4.4. Liquid Chromatography and Mass Spectrometry

The LC-MS data were acquired on a liquid chromatography system (Agilent HP1200, Agilent Technologies, Palo Alto, CA, USA) equipped with a C18 column (Inertsil ODS-4, 2 μm, 100 Å, 100 mm × 1.5 mm ID, GL Science, Tokyo, Japan) coupled with an electrospray ionization quadrupole time-of-flight (Q-TOF) mass spectrometer (Agilent 6520, Agilent Technologies, Palo Alto, CA, USA) [35]. Solvent A was 0.1% formic acid in water, and solvent B was 0.1% formic acid in 9.9% water and 90% acetonitrile. The glycopeptides were eluted at a flow rate of 0.15 mL/min at 40 °C with a following gradient program: 0 to 7 min, 15% to 30% solvent B; 7 to 12 min, 30% to 50% solvent B; and 2 min hold at 100% solvent B. The mass spectrometer was operated in negative mode with the capillary voltage of 4000 V. The nebulizing gas pressure was 30 psi and the dry gas flow rate was 8 L/min at 350 °C. The injection volume was 5 μL. LC-MS raw data were converted to CSV-type data using Mass Hunter Export (Agilent Technologies, Palo Alto, CA, USA) and peak positions (retention times and m/z) and peak intensities (areas) were calculated using R (R 3.2.2, R Foundation, Vienna, Austria). The errors of retention time and m/z were corrected by the internal standard (fetal calf fetuin) peaks and all peak intensities were aligned with the tolerance of 0.5 min (retention time) and 0.08 Da (m/z) by Maeker Analysis developed by LSI Medience Corp. [14].

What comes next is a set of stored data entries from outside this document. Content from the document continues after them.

/-- A repair in its step 1 waits for a restore of its bay to end, and ends without effect where the bay is no longer ACTIVE nor being enabled;
    UE_KNOWN stays (13 R360: "repairs the bay when it is ACTIVE"). DESIGN CHOICE (log 149). -/
def State.repairWaits (s : State) (prog : Bool) : Bool :=
  let x := s.strm prog
  x.what == .repair && x.untouched && (s.bay x.die x.bay).state == .restoring
def State.repairGone (s : State) (prog : Bool) : Bool :=
  let x := s.strm prog
  let y := s.bay x.die x.bay
  x.what == .repair && x.untouched && !(y.state == .active || (y.state == .down && y.runCmd.isSome))

/-- SEGMENT_RECEIVE: nothing in a segment acts before its tag has passed. Segments from the first on wait for the wipe. -/
def segmentReceive (s : State) (prog : Bool) (bytes : Bytes) : State :=
  let x := s.strm prog
  let i := x.segIdx
  if ¬ x.isOpen ∨ x.header = [] ∨ x.last then s
  else if s.repairWaits prog then s
  else if s.repairGone prog then s.closeStrm prog
  else if x.what = .full ∧ i ≠ 0 ∧ (s.cfg.wiping ∨ ¬ (s.cfg.reached ∨ s.allReachable)) then s
  else
    let s := if x.what = .full ∧ i ≠ 0 then s.modCfg fun c => { c with reached := true } else s
    let src := s.segSource x bytes
    let len := numAt src.1 0 4
    if src.2 then s.strmFail prog cTag i
    else if src.1.length < 4 then s
    else if ¬ segLenOk i len then s.strmFail prog cTag i
    else if hdrLen x.header < x.used + 20 + len then s.strmFail prog cEarly i
    else if src.1.length < 20 + len ∨ (x.src < 2 ∧ src.1.length ≠ 20 + len) then s
    else s.takeSegment prog src.1 len

def execSegmentReceive (prog : Bool) (bytes : List (BitVec 8)) (s : State) : Out := .next (segmentReceive s prog bytes).runHeld

/-! ### Records (12 R328, R329; 13 R348) -/

/-- The frame that a record's index names: itself in a full image, relative to the bay in a bay image. -/
def Stream.frameOf (x : Stream) (i : Nat) : Option Nat :=
  if x.what = .bay ∨ x.what = .repair then bayFrame x.bay i else if frameIdxOk i then some i else none

/-- The die that a record's DIE names. -/
def State.dieOfRec (s : State) (x : Stream) (d : Nat) : Option Nat :=
  if x.what = .bay ∨ x.what = .repair then (if d = 0 then some x.die else none) else if d < s.fdies then some d else none

/-- A frame of a stream is written: not by a program, and a repair skips the frames of memories (12 R339; 13 R360). -/
def State.putFrame (s : State) (x : Stream) (d i : Nat) (data : Bytes) : State :=
  if x.what = .program ∨ (x.what = .repair ∧ 262144 ≤ i) then s else s.writeFrame d i data

/-- Frames of a run, each with its data; none where an index or a container bit is not allowed. -/
def State.putRun (s : State) (x : Stream) (r : RecHdr) (count : Nat) (stride : Int) (data : Bytes) : Option State :=
  match s.dieOfRec x r.die with
  | none => none
  | some d =>
    let idx := (List.range count).map fun k => (runIdx r.start k stride).bind x.frameOf
    if idx.all fun o => o.any fun i => frameDataOk i data then
      some ((idx.filterMap id).foldl (fun (s : State) i => s.putFrame x d i data) s)
    else none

4.5. Generation of 2D Barcodes

In total, 1712 glycopeptides were chosen from more than 30,000 detected peaks by following three steps: (1) removing low reproducibility peaks (CV (coefficient of variation) > 50%), (2) removing low reliability peaks (S/N (signal to noise) < 5), (3) removing isotope, adduct, and fragment ions. Subsequently, residual 1712 glycopeptide peaks were used for CSGSA diagnostics. QC samples were previously prepared by pooling several EOC and non-EOC samples. The expression values of 1712 glycopeptides were obtained by calculating the ratio between sample and QC values. The glycopeptide expression values were allocated to 41 × 42 cells of Excel sheet matrix (Microsoft, redmont, WA, USA) according to the order of elution time (Rt-based) or the order of PCA loadings (PCA-based). To generate Rt-based 2D barcodes, glycopeptide expression values were first aligned in the order of the elution time. Then, the values were allocated into 41 × 42 matrix of Excel sheet from top-left to bottom-right corner. To produce PCA-based 2D barcodes, PCA analysis (SIMCA 13.0.3, Umetrics, https://umetrics.com/products/simca) was first performed for 1712 glycopeptides and 351 examinees, and loading values of first and second components were obtained. Unit valiance scaling and zero average centering were performed for 1712 glycopeptides before PCA calculation. Then, the glycopeptide expression values were sorted based on the first loading values in the ascending order and divided into 41 groups with 42 glycopeptides. The glycopeptide expression values were further sorted in different groups based on the second loading values. The coordinates in 2D barcodes were determined in such a way that X coordinate represented the number of groups and Y represented the order in each group. After allocating 1712 glycopeptide expression values into Excel cells, the cell’s brightness was determined according to the criterion described in Table S1 or S2. The generated 2D barcodes were converted to PNG format to let CNN learn.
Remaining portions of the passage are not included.